HEK293 cells were cultured in a 6 well plate at 1×106 cells/well (75% confluency) and 24 hours later, transfected with either pAAV-eGFP-L144P Kir7.1 or pAAV-eGFP-WT Kir7.1 plasmids using TransIT-LT1 (Mirusbio#MIR 2305). Live cell imaging was carried out after 24 hours post-transfection. The transfected cells were seeded in a 35 mm imaging dish (ibidi#81156) and stained with wheat germ agglutinin-594 (WGA-594, ThermoFisher#W11262) to label membrane, Hoechst nuclear stain (ThermoFisher#62249), endoplasmic reticulum tracker dye (ThermoFisher#E34250) were also used to assess the protein localization.
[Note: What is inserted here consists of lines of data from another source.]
/- ## Tickets, the host, the harts and other chips -/

/-- Fault tickets: an access or a fetch that meets an absent page takes the first free entry; a notice of another generation is
dropped and counted; one that fits lets the access go on, with the chip's own page pinned for the replay window, and the entry
is open until the replay has been performed; where service failed, a lost fetch gets UNCORR; a peer's ticket ends with a notice
to it; a launch whose code page can't be served keeps note of the page; the pin ends with its time, and a frame that nothing holds
joins the pool zeroed (R62, R399 to R403). The model's choice: the pin of a page not migrated (log entry 55), the first free entry (log
entry 42), and what of the owner's answer is an event (log entry 80). -/
def Obligations.TicketsAreServed : Prop :=
  let opens := fun (s u : State) (i : Nat) (r : TRef) (op : Nat) (k : Task) (va : Nat) (anon : Bool) =>
    i < 4096 ∧ (∀ t, Assoc.find? s.agents.tickets i = some t → t.open_ = false) ∧ u.mem = s.mem ∧ u.tasks = s.tasks ∧
    ∃ tk, Assoc.find? u.agents.tickets i = some tk ∧ tk.open_ = true ∧ tk.ref = r ∧ tk.op = op ∧ tk.uid = k.uid ∧ tk.asid = k.asid ∧
      tk.va = va ∧ tk.pri = (!anon && s.hosten k.asid) ∧ tk.since = s.clk.time
  let room := fun (s : State) => ∃ i < 4096, ∀ t, Assoc.find? s.agents.tickets i = some t → t.open_ = false
  (∀ s r op k t o a anon, r.core < 192 → s.task? r.core r.slot = some k → s.thread? r = some t → op ≠ 0 →
    t.ops.find? (fun o => o.id == op) = some o → o.acc? = some a → o.ticket = none → a.place = .glob → s.locate k.asid a.va (if a.write then .w else .r) = .absent anon → room s →
    ∃ u i t', exec (.faultTicketReturn r op) s = .next u ∧ opens s u i r op k a.va anon ∧ u.thread? r = some t' ∧ SameFile t' t ∧
      ∀ x ∈ t'.ops, x.id = op → x.ticket = some i) ∧
  (∀ s r k t anon pte, r.core < 192 → s.task? r.core r.slot = some k → s.thread? r = some t → t.fetchTicket = none → s.runs = [] →
    s.fetchWord k t.pc.toNat = .absent anon pte → room s →
    ∃ u i, exec (.faultTicketReturn r 0) s = .next u ∧ opens s u i r 0 k t.pc.toNat anon ∧
      u.thread? r = some { t with fetchTicket := some i }) ∧
  (∀ s id gen fail, (∀ t, Assoc.find? s.agents.tickets id = some t → t.open_ = false ∨ t.served = true ∨ t.gen ≠ gen) →
    ∃ u, exec (.replayNotice id gen fail) s = .next u ∧
      u = { s with agents := { s.agents with staleNotices := s.agents.staleNotices + 1 } }) ∧
  (∀ i s s0 id tk fail k th, Assoc.find? s.agents.tickets id = some tk → tk.open_ = true → tk.served = false →
    tk.copy = none → tk.lnum = none →
    (i = Instr.replayNotice id tk.gen fail ∧ s0 = s) ∨ (i = .priResponse id (!fail) ∧ id < 4096 ∧ tk.pri = true ∧ s0 = s) ∨
      (i = .clmwtExpiry id ∧ id < 4096 ∧ fail = true ∧ s0 = s.atLeast (tk.since + 1000 * s.regs.clmwt)) →
    s.task? tk.ref.core tk.ref.slot = some k → k.uid = tk.uid → k.ending = none → s.thread? tk.ref = some th →
    (fail = false → ∀ a p, s.translate tk.asid tk.va .r ≠ .absent a p) →
    (fail = false → tk.op ≠ 0 → ∃ u t', exec i s = .next u ∧ Assoc.find? u.agents.tickets id = some { tk with
        served := true, open_ := th.ops.any fun o => o.id == tk.op && o.openAcc } ∧
      u.mem = s.mem ∧ u.clk = s0.clk ∧
      (s.ticketOwn tk = true → Assoc.find? u.agents.pins (tlbKey tk.asid tk.va) = some (s.clk.time + 1000 * s.regs.rpwin)) ∧
      u.thread? tk.ref = some t' ∧ SameFile t' th ∧ ∀ x ∈ t'.ops, x.id = tk.op → x.ticket = none) ∧
    (fail = true → tk.op = 0 → ∃ u t', exec i s = .next u ∧
      Assoc.find? u.agents.tickets id = some { tk with served := true, open_ := false } ∧
      u.mem = s.mem ∧ u.clk = s0.clk ∧ u.thread? tk.ref = some t' ∧ t'.unaged = Thread.unaged { th with
        fetchTicket := none
        trap := some { cause := .uncorr, detail := 0, pc := th.pc, tval := 0, taddr := 0, deferred := true } })) ∧
  (∀ s id tk n l, Assoc.find? s.agents.tickets id = some tk → tk.open_ = true → tk.served = false → tk.lnum = some n →
    Assoc.find? s.agents.launches n = some l → s.task? tk.ref.core tk.ref.slot = none →
    ∃ u, exec (.replayNotice id tk.gen true) s = .next u ∧ u.mem = s.mem ∧ u.threads = s.threads ∧ u.tasks = s.tasks ∧
      Assoc.find? u.agents.tickets id = some { tk with served := true, open_ := false } ∧
      Assoc.find? u.agents.launches n = some { l with badPages := l.badPages ++ [s.unitKey tk.asid tk.va] }) ∧
  (∀ s page due, Assoc.find? s.agents.pins page = some due →
    ∃ u, exec (.rpwinExpiry page) s = .next u ∧ Assoc.find? u.agents.pins page = none ∧ u.clk.time = max s.clk.time due ∧
      u.mem = s.mem ∧ SameThreads s u ∧ u.agents.tickets = s.agents.tickets) ∧
  (∀ s n t, Assoc.find? s.agents.peerTicks n = some t → t.pri = true → ∀ ok : Bool, (∀ w ∈ s.agents.cwaits, w.id ≠ n) →
    ∃ u, exec (.priResponse (n + 4096) ok) s = .next u ∧ u.mem = s.mem ∧ u.threads = s.threads ∧ u.tasks = s.tasks ∧
      Assoc.find? u.agents.peerTicks n = none ∧ OutMsg.replay t.src t.id t.gen (!ok) ∈ u.out ∧
      (ok = true → Assoc.find? u.agents.pins (tlbKey t.asid t.va) = some (s.clk.time + 1000 * s.regs.rpwin))) ∧
  ∀ s frame, s.framePinned frame = false → s.agents.peerTicks = [] → frame % 2 ^ 16 = 0 → frame < 4 * 48 * 2 ^ 30 → frame ∉ s.agents.pool → s.agents.cwaits = [] →
    ∃ u, exec (.backfillRefill frame) s = .next u ∧ u.agents.pool = s.agents.pool ++ [frame] ∧ u.threads = s.threads ∧ u.tasks = s.tasks ∧
      (∀ i < 2 ^ 16, Memory.read u.mem (hbmKey s.chip.toNat frame + i) = 0) ∧
      ∀ a, a < hbmKey s.chip.toNat frame ∨ hbmKey s.chip.toNat frame + 2 ^ 16 ≤ a → Memory.read u.mem a = Memory.read s.mem a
5. Characterization of HEK FRT WT and L144P stable cell lines

HEK Flp-In™ 293 stable cells (ThermoFisher Scientific#R75007, MA, USA) contain a single Flp Recombination Target (FRT) site at a transcriptionally active genomic locus and expresses the ZeocinTM gene under SV40 early promoter. FRT site in HEK293 cells ensured the stable integration and expression of the targeted protein. These cells were maintained in complete media containing D-MEM (high glucose), 10% FBS, 1% Pen-Strep, 2mM L-glutamine, and 100 µg/ml ZeocinTM for selection. According to the manufacturer’s guidelines, WT and L144P Kir7.1 HEK293 stable cell lines were created. Briefly, the FLP-In™ expression vector containing GFP tagged KCNJ13 sequence (WT or L144P) was created by in-fusion cloning. The primers used for cloning are listed in Supplementary Table 1. The HEK293 FRT stable cells were co-transfected with pOG44 recombinase expression plasmid and FLP-In™ expression vector (Supplementary Figure 1a) containing KCNJ13 sequence (WT or L144P). 48 hours-transfection, cells were passaged at 25% confluency for selecting stable transfectants using 400 µg/ml Hygromycin B. The Hygromycin B resistant cell clones (n=15-20) were picked, maintained in 100 µg/ml Hygromycin B and expanded for further characterization. To characterize the clones, RNA was isolated from each clone, reverse transcribed to c.DNA and subjected to Sanger sequencing using specific primers (Supplementary Table 2) to confirm the KCNJ13 sequence (Supplementary Figure 1b). Immunocytochemistry was performed to assess protein expression and localization (Supplementary Figure 1c).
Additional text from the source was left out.